Segment Start: Task input

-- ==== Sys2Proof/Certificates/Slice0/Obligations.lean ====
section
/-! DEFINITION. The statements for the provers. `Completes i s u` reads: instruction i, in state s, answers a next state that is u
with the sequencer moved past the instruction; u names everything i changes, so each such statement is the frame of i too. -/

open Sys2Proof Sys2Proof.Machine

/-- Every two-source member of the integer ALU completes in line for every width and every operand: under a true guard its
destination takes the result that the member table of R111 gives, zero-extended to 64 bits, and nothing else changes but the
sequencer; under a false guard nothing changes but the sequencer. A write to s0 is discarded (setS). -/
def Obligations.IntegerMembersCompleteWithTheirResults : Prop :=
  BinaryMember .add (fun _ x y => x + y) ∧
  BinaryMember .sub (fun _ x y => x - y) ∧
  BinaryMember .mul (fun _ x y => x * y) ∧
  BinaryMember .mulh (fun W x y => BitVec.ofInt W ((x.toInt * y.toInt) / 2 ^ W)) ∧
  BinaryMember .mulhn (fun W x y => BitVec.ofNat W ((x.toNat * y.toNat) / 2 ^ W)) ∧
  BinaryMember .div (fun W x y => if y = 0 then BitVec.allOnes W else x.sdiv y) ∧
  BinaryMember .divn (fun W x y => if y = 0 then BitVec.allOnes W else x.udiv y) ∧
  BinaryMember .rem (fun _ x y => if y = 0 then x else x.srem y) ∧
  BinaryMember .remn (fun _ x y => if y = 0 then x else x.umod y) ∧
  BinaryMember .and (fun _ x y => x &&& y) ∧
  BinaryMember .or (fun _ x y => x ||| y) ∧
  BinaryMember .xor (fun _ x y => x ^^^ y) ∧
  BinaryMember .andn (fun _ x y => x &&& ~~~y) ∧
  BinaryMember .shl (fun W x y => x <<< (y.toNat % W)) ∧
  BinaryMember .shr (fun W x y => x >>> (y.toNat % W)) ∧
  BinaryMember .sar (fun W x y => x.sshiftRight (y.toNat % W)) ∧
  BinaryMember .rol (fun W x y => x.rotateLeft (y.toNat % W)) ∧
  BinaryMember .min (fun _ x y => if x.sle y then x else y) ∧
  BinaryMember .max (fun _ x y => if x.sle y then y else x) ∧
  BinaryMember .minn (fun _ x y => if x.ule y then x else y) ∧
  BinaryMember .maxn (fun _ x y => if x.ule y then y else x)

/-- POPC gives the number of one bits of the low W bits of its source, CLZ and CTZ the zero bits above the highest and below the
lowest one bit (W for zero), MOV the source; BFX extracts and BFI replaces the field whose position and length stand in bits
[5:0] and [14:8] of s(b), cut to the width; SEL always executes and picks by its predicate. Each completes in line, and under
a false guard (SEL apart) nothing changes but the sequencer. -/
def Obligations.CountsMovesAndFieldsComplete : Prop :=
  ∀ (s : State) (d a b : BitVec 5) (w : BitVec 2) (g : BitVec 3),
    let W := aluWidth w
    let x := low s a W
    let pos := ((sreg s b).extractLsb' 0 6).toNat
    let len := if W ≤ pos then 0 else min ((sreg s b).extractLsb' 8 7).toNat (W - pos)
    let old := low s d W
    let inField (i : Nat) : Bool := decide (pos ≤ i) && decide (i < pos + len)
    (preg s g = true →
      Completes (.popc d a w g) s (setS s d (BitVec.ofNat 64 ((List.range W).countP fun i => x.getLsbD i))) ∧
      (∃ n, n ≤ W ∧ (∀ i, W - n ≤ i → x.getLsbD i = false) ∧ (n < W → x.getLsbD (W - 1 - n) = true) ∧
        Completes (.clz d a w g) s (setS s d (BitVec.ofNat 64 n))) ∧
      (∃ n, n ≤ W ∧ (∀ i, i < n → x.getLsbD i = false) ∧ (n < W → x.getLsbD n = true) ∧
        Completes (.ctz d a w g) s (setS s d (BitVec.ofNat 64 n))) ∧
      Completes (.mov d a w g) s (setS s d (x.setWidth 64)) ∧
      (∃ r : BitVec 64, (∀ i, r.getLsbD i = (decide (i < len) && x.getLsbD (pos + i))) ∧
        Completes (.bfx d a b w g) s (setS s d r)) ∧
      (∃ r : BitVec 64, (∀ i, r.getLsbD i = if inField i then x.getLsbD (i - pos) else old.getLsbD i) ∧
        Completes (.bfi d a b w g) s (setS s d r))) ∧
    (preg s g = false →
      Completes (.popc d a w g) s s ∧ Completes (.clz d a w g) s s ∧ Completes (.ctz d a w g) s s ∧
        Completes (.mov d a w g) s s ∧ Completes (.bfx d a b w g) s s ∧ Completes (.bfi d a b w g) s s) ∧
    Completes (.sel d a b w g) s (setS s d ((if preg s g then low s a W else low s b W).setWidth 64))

Segment End: Task input
Segment Start: Task input

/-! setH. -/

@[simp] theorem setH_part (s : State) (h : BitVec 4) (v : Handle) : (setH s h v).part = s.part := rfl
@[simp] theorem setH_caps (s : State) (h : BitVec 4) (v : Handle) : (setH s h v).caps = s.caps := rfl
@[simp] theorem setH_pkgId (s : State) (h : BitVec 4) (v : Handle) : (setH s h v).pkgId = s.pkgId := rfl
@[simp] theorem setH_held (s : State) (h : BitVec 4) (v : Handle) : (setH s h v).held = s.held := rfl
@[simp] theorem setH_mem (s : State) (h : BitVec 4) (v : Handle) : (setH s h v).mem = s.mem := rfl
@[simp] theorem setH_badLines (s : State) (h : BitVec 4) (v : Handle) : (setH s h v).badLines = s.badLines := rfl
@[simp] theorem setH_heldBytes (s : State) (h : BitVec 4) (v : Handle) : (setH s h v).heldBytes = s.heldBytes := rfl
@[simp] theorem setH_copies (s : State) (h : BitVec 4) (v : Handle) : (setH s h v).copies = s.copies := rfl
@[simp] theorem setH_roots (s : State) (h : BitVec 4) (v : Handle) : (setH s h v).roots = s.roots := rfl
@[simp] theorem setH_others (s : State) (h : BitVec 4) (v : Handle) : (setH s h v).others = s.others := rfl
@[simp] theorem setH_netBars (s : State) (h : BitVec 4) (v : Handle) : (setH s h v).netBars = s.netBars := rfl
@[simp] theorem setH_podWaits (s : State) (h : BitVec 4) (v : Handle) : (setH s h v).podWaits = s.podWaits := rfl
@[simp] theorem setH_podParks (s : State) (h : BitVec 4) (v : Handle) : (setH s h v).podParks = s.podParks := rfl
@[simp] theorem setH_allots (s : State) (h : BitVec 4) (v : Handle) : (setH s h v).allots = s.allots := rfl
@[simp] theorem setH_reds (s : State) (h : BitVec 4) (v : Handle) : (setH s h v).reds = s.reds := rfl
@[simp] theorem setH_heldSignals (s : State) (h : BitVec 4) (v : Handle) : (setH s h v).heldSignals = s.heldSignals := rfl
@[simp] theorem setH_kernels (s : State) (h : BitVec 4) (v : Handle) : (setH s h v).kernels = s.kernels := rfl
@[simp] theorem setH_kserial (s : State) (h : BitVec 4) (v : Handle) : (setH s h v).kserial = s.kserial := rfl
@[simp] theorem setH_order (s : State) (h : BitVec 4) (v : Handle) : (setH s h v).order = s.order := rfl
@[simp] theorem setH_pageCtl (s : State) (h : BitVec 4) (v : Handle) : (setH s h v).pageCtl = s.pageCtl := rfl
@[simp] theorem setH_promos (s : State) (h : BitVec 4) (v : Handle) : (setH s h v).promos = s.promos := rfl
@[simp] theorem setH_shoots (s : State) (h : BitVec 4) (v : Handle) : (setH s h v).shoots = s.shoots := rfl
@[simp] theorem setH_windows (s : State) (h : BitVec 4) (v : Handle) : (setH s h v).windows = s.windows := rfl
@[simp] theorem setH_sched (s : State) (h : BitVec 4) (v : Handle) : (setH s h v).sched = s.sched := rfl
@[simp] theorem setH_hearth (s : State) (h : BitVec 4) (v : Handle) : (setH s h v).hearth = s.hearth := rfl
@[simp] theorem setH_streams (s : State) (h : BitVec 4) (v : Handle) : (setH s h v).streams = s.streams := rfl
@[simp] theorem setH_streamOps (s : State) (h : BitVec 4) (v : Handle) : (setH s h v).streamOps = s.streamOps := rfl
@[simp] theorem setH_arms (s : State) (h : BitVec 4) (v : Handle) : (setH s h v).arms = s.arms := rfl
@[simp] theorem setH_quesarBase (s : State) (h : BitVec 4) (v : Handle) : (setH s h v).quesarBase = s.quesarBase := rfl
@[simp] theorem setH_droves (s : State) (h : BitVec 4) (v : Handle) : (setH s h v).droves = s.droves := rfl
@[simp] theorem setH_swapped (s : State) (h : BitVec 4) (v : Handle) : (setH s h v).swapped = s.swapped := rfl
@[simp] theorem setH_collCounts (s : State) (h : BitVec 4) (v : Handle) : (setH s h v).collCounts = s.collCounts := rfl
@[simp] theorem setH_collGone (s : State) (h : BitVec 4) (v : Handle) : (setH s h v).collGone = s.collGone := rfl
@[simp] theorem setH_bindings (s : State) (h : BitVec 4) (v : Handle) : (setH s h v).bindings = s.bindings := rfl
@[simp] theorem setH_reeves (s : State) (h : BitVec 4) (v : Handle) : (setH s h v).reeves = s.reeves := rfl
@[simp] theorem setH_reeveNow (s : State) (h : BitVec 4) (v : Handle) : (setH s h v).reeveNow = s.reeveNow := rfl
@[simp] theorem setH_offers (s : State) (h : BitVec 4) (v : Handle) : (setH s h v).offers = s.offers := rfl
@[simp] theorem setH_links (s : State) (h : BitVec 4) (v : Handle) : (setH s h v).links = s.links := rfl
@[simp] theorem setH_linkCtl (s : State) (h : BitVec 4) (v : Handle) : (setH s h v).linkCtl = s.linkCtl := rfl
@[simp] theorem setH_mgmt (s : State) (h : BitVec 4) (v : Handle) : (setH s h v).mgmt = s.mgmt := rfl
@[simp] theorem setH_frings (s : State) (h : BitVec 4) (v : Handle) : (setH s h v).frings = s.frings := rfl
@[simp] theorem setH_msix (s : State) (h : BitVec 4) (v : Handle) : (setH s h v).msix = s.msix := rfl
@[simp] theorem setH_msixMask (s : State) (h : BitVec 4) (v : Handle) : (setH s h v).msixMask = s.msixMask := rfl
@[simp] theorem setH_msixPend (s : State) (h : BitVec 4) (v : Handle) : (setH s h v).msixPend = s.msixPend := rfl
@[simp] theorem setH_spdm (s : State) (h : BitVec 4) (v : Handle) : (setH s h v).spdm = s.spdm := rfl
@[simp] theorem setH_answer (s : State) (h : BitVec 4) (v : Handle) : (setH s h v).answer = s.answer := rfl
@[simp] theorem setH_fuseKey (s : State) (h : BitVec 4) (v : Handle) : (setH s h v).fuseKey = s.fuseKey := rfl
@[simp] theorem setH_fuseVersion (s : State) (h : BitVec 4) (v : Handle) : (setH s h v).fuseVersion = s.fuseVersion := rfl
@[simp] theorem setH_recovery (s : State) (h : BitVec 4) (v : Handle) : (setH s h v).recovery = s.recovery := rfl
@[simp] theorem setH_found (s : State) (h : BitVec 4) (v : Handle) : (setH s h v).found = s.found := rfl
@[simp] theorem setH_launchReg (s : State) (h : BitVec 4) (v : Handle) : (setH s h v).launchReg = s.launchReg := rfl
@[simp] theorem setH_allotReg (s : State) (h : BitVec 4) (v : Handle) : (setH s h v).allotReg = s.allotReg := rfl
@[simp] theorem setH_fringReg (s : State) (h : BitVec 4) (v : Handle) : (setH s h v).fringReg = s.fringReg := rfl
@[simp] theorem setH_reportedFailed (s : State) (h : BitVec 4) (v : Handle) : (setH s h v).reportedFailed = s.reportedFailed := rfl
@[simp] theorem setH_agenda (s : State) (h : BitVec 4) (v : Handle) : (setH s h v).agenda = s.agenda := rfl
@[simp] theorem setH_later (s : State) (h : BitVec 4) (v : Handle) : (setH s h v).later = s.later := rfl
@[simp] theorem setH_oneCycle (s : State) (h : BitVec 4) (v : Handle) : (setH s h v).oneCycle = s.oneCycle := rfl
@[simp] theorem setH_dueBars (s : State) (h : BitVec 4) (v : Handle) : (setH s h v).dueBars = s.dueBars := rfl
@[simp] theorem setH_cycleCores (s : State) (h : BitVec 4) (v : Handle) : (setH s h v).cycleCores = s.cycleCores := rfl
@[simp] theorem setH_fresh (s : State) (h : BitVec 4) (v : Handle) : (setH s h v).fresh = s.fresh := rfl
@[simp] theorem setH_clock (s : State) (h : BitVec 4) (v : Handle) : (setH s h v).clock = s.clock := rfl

Segment End: Task input

Task goal ▸ Return only the lines between the one holding "-- ==== Sys2Proof/Certificates/Slice0/Obligations.lean" and the one holding "sequencer; under a", inclusive, exactly as they appear above.

Solution for this exercise ▸
-- ==== Sys2Proof/Certificates/Slice0/Obligations.lean ====
section
/-! DEFINITION. The statements for the provers. `Completes i s u` reads: instruction i, in state s, answers a next state that is u
with the sequencer moved past the instruction; u names everything i changes, so each such statement is the frame of i too. -/

open Sys2Proof Sys2Proof.Machine

/-- Every two-source member of the integer ALU completes in line for every width and every operand: under a true guard its
destination takes the result that the member table of R111 gives, zero-extended to 64 bits, and nothing else changes but the
sequencer; under a false guard nothing changes but the sequencer. A write to s0 is discarded (setS). -/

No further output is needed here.